____ Information provided

-- ==== Sys2Proof/Certificates/Slice0/Obligations.lean ====
section
/-! DEFINITION. The statements about the model. Each docstring names the rules of spec/ it formalises. Opcode bytes and
register indices are parameters of the machine; `Codes.decided` has the values that the spec decides (92_eei_decisions.md
D1, D2; log 6, log 7). Where a clause rests on a choice of the model, the docstring names the log entry. -/

open Sys2Proof Sys2Proof.Machine

/-! ### Encoding -/

/-- The bytes of every instruction, followed by any bytes, decode to that instruction and those bytes, whatever the
numbers of the encoding, no two of them the same (30_encoding.md sections 1 to 3). -/
def Obligations.DecodeInvertsEncode : Prop :=
  ∀ (c : Codes) (i : Instr) (rest : List Byte), c.distinct = true → decode c (encode c i ++ rest) = .ok (i, rest)

/-- Bytes that decode are the bytes the encoder writes: every encoding is the only one of its instruction
(30_encoding.md sections 1 to 3). -/
def Obligations.EncodeInvertsDecode : Prop :=
  ∀ (c : Codes) (bs : List Byte) (i : Instr) (rest : List Byte), decode c bs = .ok (i, rest) → encode c i ++ rest = bs

/-- R66: the opcode byte alone fixes the length: byte 0 is looked up, then exactly as many more bytes are read as the
entry has operand kinds, whatever they are; decoding runs out of bytes exactly when there are fewer. -/
def Obligations.OpcodeAloneFixesLength : Prop :=
  ∀ (c : Codes) (op : Byte) (rest : List Byte),
    (∀ i rest', decode c (op :: rest) = .ok (i, rest') →
      romLookup c op = some i.mnemonic ∧ i.mnemonic.kinds.length ≤ rest.length ∧
        rest' = rest.drop i.mnemonic.kinds.length) ∧
    (decode c (op :: rest) = .error .truncated ↔
      ∃ m, romLookup c op = some m ∧ rest.length < m.kinds.length)

/-- Exactly the opcode bytes with no entry are illegal, and no operand byte is looked at (30_encoding.md R67); under the
numbers the spec decides (D1, D2) these are 0x1F..0xFF, and the register bytes that name none are 9..255 (R68). -/
def Obligations.OpcodesAboveHltAreIllegal : Prop :=
  (∀ (c : Codes) (op : Byte) (rest : List Byte),
    decode c (op :: rest) = .error (.invalidOpcode op) ↔ op ∉ c.opcodeBytes) ∧
  (∀ (op : Byte) (rest : List Byte),
    decode Codes.decided (op :: rest) = .error (.invalidOpcode op) ↔ 0x1F ≤ op.toNat) ∧
  (∀ b : Byte, b ∉ Codes.decided.registerBytes ↔ 9 ≤ b.toNat)

/-- Words written out from the spec's encodings decode to their instructions (30_encoding.md R64, R65 under D1, D2). -/
def Obligations.WrittenWordsDecode : Prop :=
  decodeTableWord 24 0x0A0100 = some (.num .b 10#8) ∧
  decodeTableWord 24 0x001C02 = some (.jmp 0x1C#8 0x00#8) ∧
  decodeTableWord 24 0x030209 = some (.clr .c .d) ∧
  decodeTableWord 8 0x0A = some .ret ∧
  decodeTableWord 16 0x040B = some (.alc 4#8) ∧
  decodeTableWord 24 0x02000D = some (.ofg .a 2#8) ∧
  decodeTableWord 24 0x030012 = some (.sec 0#8 3#8) ∧
  decodeTableWord 24 0x010318 = some (.sub .d .b) ∧
  decodeTableWord 24 0x080717 = some (.add .spl .sph) ∧
  decodeTableWord 8 0x1E = some .hlt ∧
  decodeTableWord 24 0x090017 = none ∧
  decodeTableWord 8 0x1F = none

/-! ### Registers and memory -/

/-- R16: a cell that is written holds the byte and is defined, a cell left `undef` is not, no other cell changes, every
cell can be written and read, and what is stored is reduced modulo 256. -/
def Obligations.RegisterCellsReadBack : Prop :=
  ∀ (s : State) (r : Reg) (v : Byte) (t : Int),
    (s.setReg r v).regs.get r = { val := v, isDef := true } ∧
    readReg r (s.setReg r v) = .done v (s.setReg r v) ∧
    ((s.undefReg r).regs.get r).isDef = false ∧
    (∀ q, q ≠ r → (s.setReg r v).regs.get q = s.regs.get q ∧ (s.undefReg r).regs.get q = s.regs.get q) ∧
    ((storedResult t).toNat : Int) = t % 256

/-- R17: IP is IPH:IPL and SP is SPH:SPL; a write of one half changes that byte of the pointer and leaves the other byte
and the other pointer as they were; reading a half gives the current byte of the pointer. -/
def Obligations.PointersAliasRegisterHalves : Prop :=
  ∀ (s : State) (v : Byte),
    (s.pc.toNat = 256 * (s.regVal .iph).toNat + (s.regVal .ipl).toNat ∧
      (s.regVal .ipl).toNat = s.pc.toNat % 256 ∧ (s.regVal .iph).toNat = s.pc.toNat / 256) ∧
    (s.sp.toNat = 256 * (s.regVal .sph).toNat + (s.regVal .spl).toNat ∧
      (s.regVal .spl).toNat = s.sp.toNat % 256 ∧ (s.regVal .sph).toNat = s.sp.toNat / 256) ∧
    ((s.setReg .ipl v).pc.toNat = 256 * (s.pc.toNat / 256) + v.toNat ∧ (s.setReg .ipl v).sp = s.sp) ∧
    ((s.setReg .iph v).pc.toNat = 256 * v.toNat + s.pc.toNat % 256 ∧ (s.setReg .iph v).sp = s.sp) ∧
    ((s.setReg .spl v).sp.toNat = 256 * (s.sp.toNat / 256) + v.toNat ∧ (s.setReg .spl v).pc = s.pc) ∧
    ((s.setReg .sph v).sp.toNat = 256 * v.toNat + s.sp.toNat % 256 ∧ (s.setReg .sph v).pc = s.pc)

/-- R44, R45: an address outside 0..0xFFFF raises; an address in the window goes to the device, with its offset, and
nothing else of the CPU changes; storage that holds a byte gives it and nothing changes; an unwritten byte raises
UndefinedRead; a write of storage is read back and no other address is changed. Of a state with an error only the record
and the I/O calls are said. -/
def Obligations.MemoryAccessFollowsDecoder : Prop :=
  ∀ (s : State) (v : Byte),
    (∀ a : Int, a < 0 ∨ a > 0xFFFF →
      RaisesIn (memRead a s) s .addressOutOfRange (.address a) ∧
      RaisesIn (memWrite a v s) s .addressOutOfRange (.address a)) ∧
    (∀ a : Nat, a ≤ 0xFFFF → s.cfg.ioBase.toNat ≤ a → a ≤ s.cfg.ioBase.toNat + 4095 →
      (∃ b n, memRead a s = .done b
        { s with ioLog := s.ioLog ++ [.get (a - s.cfg.ioBase.toNat) b], draws := n }) ∧
      memWrite a v s = .done () { s with ioLog := s.ioLog ++ [.set (a - s.cfg.ioBase.toNat) v] }) ∧
    (∀ a : Nat, a ≤ 0xFFFF → a < s.cfg.ioBase.toNat ∨ s.cfg.ioBase.toNat + 4095 < a →
      (s.mem.read a = none → RaisesIn (memRead a s) s .undefinedRead (.address a)) ∧
      (∀ b, s.mem.read a = some b → memRead a s = .done b s) ∧
      (∃ m : Memory, memWrite a v s = .done () { s with mem := m } ∧ m.read a = some v ∧
        ∀ b, b ≠ a → m.read b = s.mem.read b))

/-- An access that raises writes the error record and changes nothing else, and a read draws one free value where it
asks the device and none elsewhere. Both are the model's choices: log 9 (20_memory.md R44, R45 and 60_exceptions.md R122
leave the state after an error open) and log 20 (the counter is the model's own). -/
def Obligations.AccessErrorsChangeNothingElse : Prop :=
  ∀ (s t : State) (a : Int) (v : Byte),
    (memRead a s = .raised t → t = { s with fault := t.fault }) ∧
    (memWrite a v s = .raised t → t = { s with fault := t.fault }) ∧
    (memRead a s = .done v t → t.draws = s.draws + if s.isIo a.toNat then 1 else 0)

/-- A byte stored below the top of memory outside the window is what the next fetch of that address gives, with no delay
(20_memory.md R57; 70_reset_and_hazards.md R143). -/
def Obligations.StoreIsSeenByFetch : Prop :=
  ∀ (s t : State) (a : Word) (v : Byte), a.toNat < 0xFFFF → s.isIo a.toNat = false →
    memWrite a.toNat v s = .done () t →
      fetchByte (t.setPc a) = .done v ((t.setPc a).setPc (a + 1))

/-! ### The invariant -/

/-- Every step keeps the invariant of the machine: storage canonical, inside the address space and outside the window;
the window where R39 puts it; a decode ROM that is a table; a halted or faulted CPU is a loaded one (20_memory.md sections
1 and 2; 30_encoding.md R64, R69). -/
def Obligations.StepKeepsInvariant : Prop :=
  ∀ s t : State, s.Inv → step s = .next t → t.Inv

/-- The machine after reset has the invariant. The window base 0xF000 at reset is the model's choice (log 5); the numbers
of the encoding are the spec's decisions D1, D2 (log 6, log 7); that the CPU is not halted and has no error before the
first load is the model's choice (log 24). -/
def Obligations.ResetHasInvariant : Prop := State.reset.Inv

/-- A load that is not refused and a restart keep the invariant (70_reset_and_hazards.md section 2). -/
def Obligations.HostCallsKeepInvariant : Prop :=
  ∀ s : State, s.Inv → (restart s).Inv ∧ ∀ (a : Word) (bs : List Nat) (t : State), loadProgram a bs s = .next t → t.Inv

/-! ### The step -/

/-- When the storage bytes at IP decode to an instruction, a step runs that instruction, with IP already past its bytes
and `pc0` at its opcode byte (30_encoding.md R61; 10_state.md R21). -/
def Obligations.StepRunsDecodedInstruction : Prop :=
  ∀ (s : State) (bs : List Byte) (i : Instr), s.running = true → s.canReadPc →
    decode s.cfg.codes bs = .ok (i, []) →
    s.pc.toNat + bs.length ≤ 0xFFFF → (∀ k (h : k < bs.length), s.holdsByte (s.pc.toNat + k) bs[k]) →
      step s = exec i (State.setPc { s with pc0 := s.pc } (s.pc + BitVec.ofNat 16 bs.length))

/-- The word that the machine's decoder reads as an instruction (`decodeTableWord` where its numbers are the decided ones)
is the instruction that the next step of `withFetchWord` runs, from a state in which only IP, `pc0`, the three bytes
fetched and the latches that the fetch needs are not those of `s` (how a program comes to run is log 10, where the word is
placed is log 19). -/
def Obligations.FetchWordRunsItsInstruction : Prop :=
  ∀ (s : State) (nbits w : Nat) (i : Instr), decodeWord s.cfg.codes nbits w = some i →
    ∃ t, step (s.withFetchWord nbits w) = exec i t ∧
      t.pc0 = (s.withFetchWord nbits w).pc ∧ t.pc.toNat = t.pc0.toNat + i.length ∧
      KeepsRegsBut s t [.ipl, .iph] ∧ KeepsFlags s t ∧ KeepsIo s t ∧ t.cfg = s.cfg ∧
      KeepsStorageBut s t [t.pc0.toNat, t.pc0.toNat + 1, t.pc0.toNat + 2]

/-- Fetching the byte at 0xFFFF raises AddressOutOfRange instead of wrapping, before the opcode is looked at, and so does
an instruction whose bytes would reach past 0xFFFF (10_state.md R22; the spec's decision D7). -/
def Obligations.FetchPastTopRaises : Prop :=
  ∀ s : State, s.running = true → s.canReadPc →
    (∀ b, s.pc.toNat = 0xFFFF → s.holdsByte 0xFFFF b →
      ∃ t, step s = .next t ∧ t.ioLog = s.ioLog ∧
        t.fault = some { kind := .addressOutOfRange, ip := s.pc, value := .address 0x10000 }) ∧
    (∀ (bs : List Byte) (i : Instr), decode s.cfg.codes bs = .ok (i, []) → s.pc.toNat + bs.length > 0xFFFF →
      (∀ k (h : k < bs.length), s.pc.toNat + k ≤ 0xFFFF → s.holdsByte (s.pc.toNat + k) bs[k]) →
      ∃ t, step s = .next t ∧ t.ioLog = s.ioLog ∧
        t.fault = some { kind := .addressOutOfRange, ip := s.pc, value := .address 0x10000 })

/-- An opcode byte with no decode-ROM entry raises InvalidOpcode(pc0, op); an unwritten opcode byte raises
UndefinedRead(pc0, pc0) (30_encoding.md R67; 20_memory.md R44). Which bytes have no entry under the decided numbers is
said by OpcodesAboveHltAreIllegal. -/
def Obligations.BadOpcodeByteRaises : Prop :=
  ∀ s : State, s.running = true → s.canReadPc →
    (∀ op, s.holdsByte s.pc.toNat op → s.pc.toNat < 0xFFFF → op ∉ s.cfg.codes.opcodeBytes →
      ∃ t, step s = .next t ∧ t.ioLog = s.ioLog ∧
        t.fault = some { kind := .invalidOpcode, ip := s.pc, value := .byte op }) ∧
    (s.unwritten s.pc.toNat →
      ∃ t, step s = .next t ∧ t.ioLog = s.ioLog ∧
        t.fault = some { kind := .undefinedRead, ip := s.pc, value := .address s.pc.toNat })

/-- The first REGISTER byte, in the order of the operands, that names no register raises InvalidRegister(pc0, b), as the
decoder does, and nothing is changed but IP, which has moved past the bytes, `pc0` and the record (30_encoding.md R61,
R68 "before any effect"; 60_exceptions.md R124(4); the spec's decisions D14, D18). What a state with an error holds
beside the record and the I/O calls is log 9. -/
def Obligations.BadRegisterByteRaises : Prop :=
  ∀ (s : State) (op : Byte) (m : Mnemonic) (bs : List Byte) (k : Nat) (hk : k < bs.length),
    s.running = true → s.canReadPc → romLookup s.cfg.codes op = some m → bs.length = m.kinds.length →
    s.pc.toNat + 1 + bs.length ≤ 0xFFFF → s.holdsByte s.pc.toNat op →
    (∀ j (h : j < bs.length), s.holdsByte (s.pc.toNat + 1 + j) bs[j]) →
    m.kinds[k]? = some .register → bs[k] ∉ s.cfg.codes.registerBytes →
    (∀ j (h : j < k), m.kinds[j]? = some .register → bs[j] ∈ s.cfg.codes.registerBytes) →
      decode s.cfg.codes (op :: bs) = .error (.invalidRegister bs[k]) ∧
      ∃ t, step s = .next t ∧ t.fault = some { kind := .invalidRegister, ip := s.pc, value := .byte bs[k] } ∧
        KeepsRegsBut s t [.ipl, .iph] ∧ KeepsFlags s t ∧ KeepsStorageBut s t [] ∧ KeepsIo s t ∧
        t.cfg = s.cfg ∧ t.loaded = s.loaded ∧ t.halted = s.halted

/-- Errors are precise (60_exceptions.md R123): a step that records an error started with none recorded, the record names
the instruction of that step, and no later instruction starts. That the next step answers the error is log 8; that the
record's ip is the word the two halves of IP hold also where a half cannot be read is log 14. -/
def Obligations.ErrorsArePrecise : Prop :=
  ∀ (s t : State) (r : FaultRecord), step s = .next t → t.fault = some r →
    s.fault = none ∧ r.ip = s.pc ∧ step t = .fault (.runtimeError r)

/-- Every record a step writes has the value that R120 gives its kind (60_exceptions.md section 2; the bytes under the
decided numbers are D1, D2, the kinds 2 and 3 D4, D14; that a register or flag is named only where the configuration asks for it is log 2). -/
def Obligations.ErrorRecordFitsItsKind : Prop :=
  ∀ (s t : State) (r : FaultRecord), step s = .next t → t.fault = some r →
    match r.kind with
    | .addressOutOfRange => ∃ n : Int, r.value = .address n ∧ (n < 0 ∨ n > 0xFFFF)
    | .invalidOpcode => ∃ b : Byte, r.value = .byte b ∧ b ∉ s.cfg.codes.opcodeBytes ∧
        (s.cfg.codes = Codes.decided → 0x1F ≤ b.toNat)
    | .invalidRegister => ∃ b : Byte, r.value = .byte b ∧ b ∉ s.cfg.codes.registerBytes ∧
        (s.cfg.codes = Codes.decided → 9 ≤ b.toNat)
    | .undefinedRead =>
      (∃ a : Nat, r.value = .address a ∧ a ≤ 0xFFFF ∧ s.isIo a = false) ∨
      (s.cfg.trapUndef = true ∧ ((∃ q, r.value = .register q) ∨ ∃ f, r.value = .flag f))

/-- Before a load, while an error is recorded and while halted the CPU executes no instruction, and a `run` is refused
(10_state.md section 5; 70_reset_and_hazards.md R134, R139). That a step with an error recorded answers the error
is log 8. -/
def Obligations.StoppedMachineTakesNoStep : Prop :=
  ∀ (s : State) (n : Nat),
    (s.loaded = false → step s = .refused .notStarted ∧ run n s = .refused .notStarted) ∧
    (∀ r, s.loaded = true → s.fault = some r → step s = .fault (.runtimeError r) ∧ run n s = .refused .faulted) ∧
    (s.loaded = true → s.fault = none → s.halted = true →
      step s = .refused .halted ∧ run n s = .refused .halted)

________

**Task requirements**
Among the records, find all lines that include the string "outside" and return them.

**Solution for this task**
/-- R44, R45: an address outside 0..0xFFFF raises; an address in the window goes to the device, with its offset, and
/-- A byte stored below the top of memory outside the window is what the next fetch of that address gives, with no delay
/-- Every step keeps the invariant of the machine: storage canonical, inside the address space and outside the window;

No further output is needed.